▶ Task details: Every record is to be restated exactly, with nothing left out.

▶ Data listing:

theorem execReset_reports : Reports s (checksOf s .reset) (execReset s) := by
  unfold execReset
  split_ifs <;> exact .done _ rfl _ _

theorem exec_reports (i : Instr) : Reports s (checksOf s i) (exec i s) := by
  cases i with
  | init => exact execInit_reports ..
  | processAad => exact execProcessAad_reports ..
  | processBytes => exact execProcessBytes_reports ..
  | processByte => exact execProcessByte_reports ..
  | doFinal => exact execDoFinal_reports ..
  | reset => exact execReset_reports s
  | getMac | getAlgorithmName => exact .done s rfl _ _
  | getUpdateOutputSize | getOutputSize => exact .check .rfl <| .done s rfl _ _

end Commands

/-- Settles O15: an illegal word is found by the decoder, before any command's checks, and each command is the chain of its
row. -/
theorem commandsReportTheFirstFailingCheck : Obligations.CommandsReportTheFirstFailingCheck :=
  ⟨fun _ _ _ h => ⟨_, step_of_illegal h, rfl⟩, fun i s => exec_reports s i⟩

end Sys2Proof.Machine
end

section
/-! PROOFS. What a command that fails leaves (60_exceptions.md R385, R388, R396). -/

namespace Sys2Proof.Machine

section Failed
variable {i : Instr} {s t : State} {r : Response}

/-- A command's next state and its one new response are determined. -/
theorem exec_answer_unique (h : exec i s = .next t) (hr : t.responses = s.responses ++ [r]) {u : State} {r' : Response}
    (hu : exec i s = .next u) (hr' : u.responses = s.responses ++ [r']) : t = u ∧ r = r' := by
  obtain rfl : t = u := Host.Outcome.next.inj (h.symm.trans hu)
  exact ⟨rfl, by simpa using hr.symm.trans hr'⟩

/-- A command that does not answer OK answers an error with no effect, or DO_FINAL starts the session again. -/
theorem exec_failed (h : exec i s = .next t) (hr : t.responses = s.responses ++ [r]) (hne : r.status ≠ .ok) :
    (r.status ≠ .invalidCiphertext ∧ t = { s with responses := s.responses ++ [r] }) ∨
    (r = ⟨.invalidCiphertext, 0#64, []⟩ ∧ (∃ outOff, i = .doFinal outOff) ∧
      t = { s with eng := sessionStart s.cfg s.eng, responses := s.responses ++ [r] }) := by
  obtain ⟨_, _, _, _, he⟩ | ⟨st, -, hst, he⟩ | ⟨hi, he⟩ := exec_cases i s <;>
    obtain ⟨rfl, rfl⟩ := exec_answer_unique h hr he rfl
  · exact absurd rfl hne
  · exact .inl ⟨hst, rfl⟩
  · exact .inr ⟨rfl, hi, rfl⟩

/-- A session start keeps the tag register and the parameters it starts from (R49, R150). -/
theorem sessionStart_keeps (c : Config) (e : Engine) :
    (sessionStart c e).mac = e.mac ∧ (sessionStart c e).macValid = e.macValid ∧ SameSessionParams e (sessionStart c e) :=
  ⟨sessionStart_mac c e, sessionStart_macValid c e, (sessionStart_sameParams c e).sameSessionParams⟩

▶ Solution below:
theorem execReset_reports : Reports s (checksOf s .reset) (execReset s) := by
  unfold execReset
  split_ifs <;> exact .done _ rfl _ _

theorem exec_reports (i : Instr) : Reports s (checksOf s i) (exec i s) := by
  cases i with
  | init => exact execInit_reports ..
  | processAad => exact execProcessAad_reports ..
  | processBytes => exact execProcessBytes_reports ..
  | processByte => exact execProcessByte_reports ..
  | doFinal => exact execDoFinal_reports ..
  | reset => exact execReset_reports s
  | getMac | getAlgorithmName => exact .done s rfl _ _
  | getUpdateOutputSize | getOutputSize => exact .check .rfl <| .done s rfl _ _

end Commands

/-- Settles O15: an illegal word is found by the decoder, before any command's checks, and each command is the chain of its
row. -/
theorem commandsReportTheFirstFailingCheck : Obligations.CommandsReportTheFirstFailingCheck :=
  ⟨fun _ _ _ h => ⟨_, step_of_illegal h, rfl⟩, fun i s => exec_reports s i⟩

end Sys2Proof.Machine
end

section
/-! PROOFS. What a command that fails leaves (60_exceptions.md R385, R388, R396). -/

namespace Sys2Proof.Machine

section Failed
variable {i : Instr} {s t : State} {r : Response}

/-- A command's next state and its one new response are determined. -/
theorem exec_answer_unique (h : exec i s = .next t) (hr : t.responses = s.responses ++ [r]) {u : State} {r' : Response}
    (hu : exec i s = .next u) (hr' : u.responses = s.responses ++ [r']) : t = u ∧ r = r' := by
  obtain rfl : t = u := Host.Outcome.next.inj (h.symm.trans hu)
  exact ⟨rfl, by simpa using hr.symm.trans hr'⟩

/-- A command that does not answer OK answers an error with no effect, or DO_FINAL starts the session again. -/
theorem exec_failed (h : exec i s = .next t) (hr : t.responses = s.responses ++ [r]) (hne : r.status ≠ .ok) :
    (r.status ≠ .invalidCiphertext ∧ t = { s with responses := s.responses ++ [r] }) ∨
    (r = ⟨.invalidCiphertext, 0#64, []⟩ ∧ (∃ outOff, i = .doFinal outOff) ∧
      t = { s with eng := sessionStart s.cfg s.eng, responses := s.responses ++ [r] }) := by
  obtain ⟨_, _, _, _, he⟩ | ⟨st, -, hst, he⟩ | ⟨hi, he⟩ := exec_cases i s <;>
    obtain ⟨rfl, rfl⟩ := exec_answer_unique h hr he rfl
  · exact absurd rfl hne
  · exact .inl ⟨hst, rfl⟩
  · exact .inr ⟨rfl, hi, rfl⟩

/-- A session start keeps the tag register and the parameters it starts from (R49, R150). -/
theorem sessionStart_keeps (c : Config) (e : Engine) :
    (sessionStart c e).mac = e.mac ∧ (sessionStart c e).macValid = e.macValid ∧ SameSessionParams e (sessionStart c e) :=
  ⟨sessionStart_mac c e, sessionStart_macValid c e, (sessionStart_sameParams c e).sameSessionParams⟩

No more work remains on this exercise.